The Pacific Northwest’s rocky coast is a site where remains of old shipwrecks rest below the water by the thousands. It is a shipwreck explorer’s dream. Each shipwreck hunter may have their own Holy Grail – the ship they dream of finding. Here there are many possibilities.

At Willapa Bay in southwest Washington State, the Wandering Wreck of Washaway Beach can be found – sometimes. The giant skeleton of the ship is easily explored when it rests on the sand, but now and again it floats out to sea. The wooden beams that framed the ship’s hull measure 18 inches square and are connected by iron spikes. The weight alone makes the wreck’s ability to float away remarkable.

According to the Westport Maritime Museum, the wreck was a coastal freighter that first emerged from the sand in 2009 near the town of Tokeland, Washington. The 100-foot-long hull frame has floated away and come back various times. The tendency of the wreck to move increases its chances of sustaining damage, but the owner, the Washington State Department of Natural Resources, shows no interest in preserving the bones of the old ship.

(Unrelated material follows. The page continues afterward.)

-- ==== Sys2Proof/Machine/Dispatch.lean ====
section
/-! DEFINITION. The meaning of every instruction, command and event of the table: one arm per constructor of `Instr`. -/

namespace Sys2Proof.Machine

The Tonquin being attacked off the shore of Vancouver Island in 1811.
The Tonquin being attacked off the shore of Vancouver Island in 1811.

 

The ship has yet to be identified by name, but according to Westport South Beach Historical Society Executive Director John Shaw, the possibilities have been narrowed down to one of two ships that beached near to each other early in the 1900s. Shaw said the identity of the wandering shipwreck has been narrowed down to either the Avalon, a late 19th or early 20th-century lumber schooner, or the Trinidad, a sailing schooner later converted to steam power. Positive proof may be impossible because of the scarcity of available information to compare with the partially-burned hull. The nonprofit Maritime Archaeological Society organized a meeting with maritime history experts and shipwreck hunters to brainstorm ideas of how to proceed.

Locating one particular merchant ship owned by New York millionaire John Jacob Astor’s American Fur Company is the personal quest of scuba diver Tom Beasley of Vancouver, Canada. In 1811 the Tonquin carried fur traders to build Fort Astoria, one of the first permanent American settlements along the upper Pacific coast. After the fort was up and running, Captain Jonathan Thorn sailed the Tonquin up the coast to trade with the local natives. During a stop at Vancouver Island, the captain insulted a native chief, which set off a battle in which most of the crew lost their lives. A survivor made his way to the ship’s powder magazine and destroyed the ship.

The Tonquin in 1811.
The Tonquin in 1811.

 

Beasley believes the explosion occurred near a bay northwest of Port Hardy, British Columbia, or present-day Tofino. The Tofino area may have shifting sand that would cause the deep ocean waves to cover and uncover the remains of the ship every few years.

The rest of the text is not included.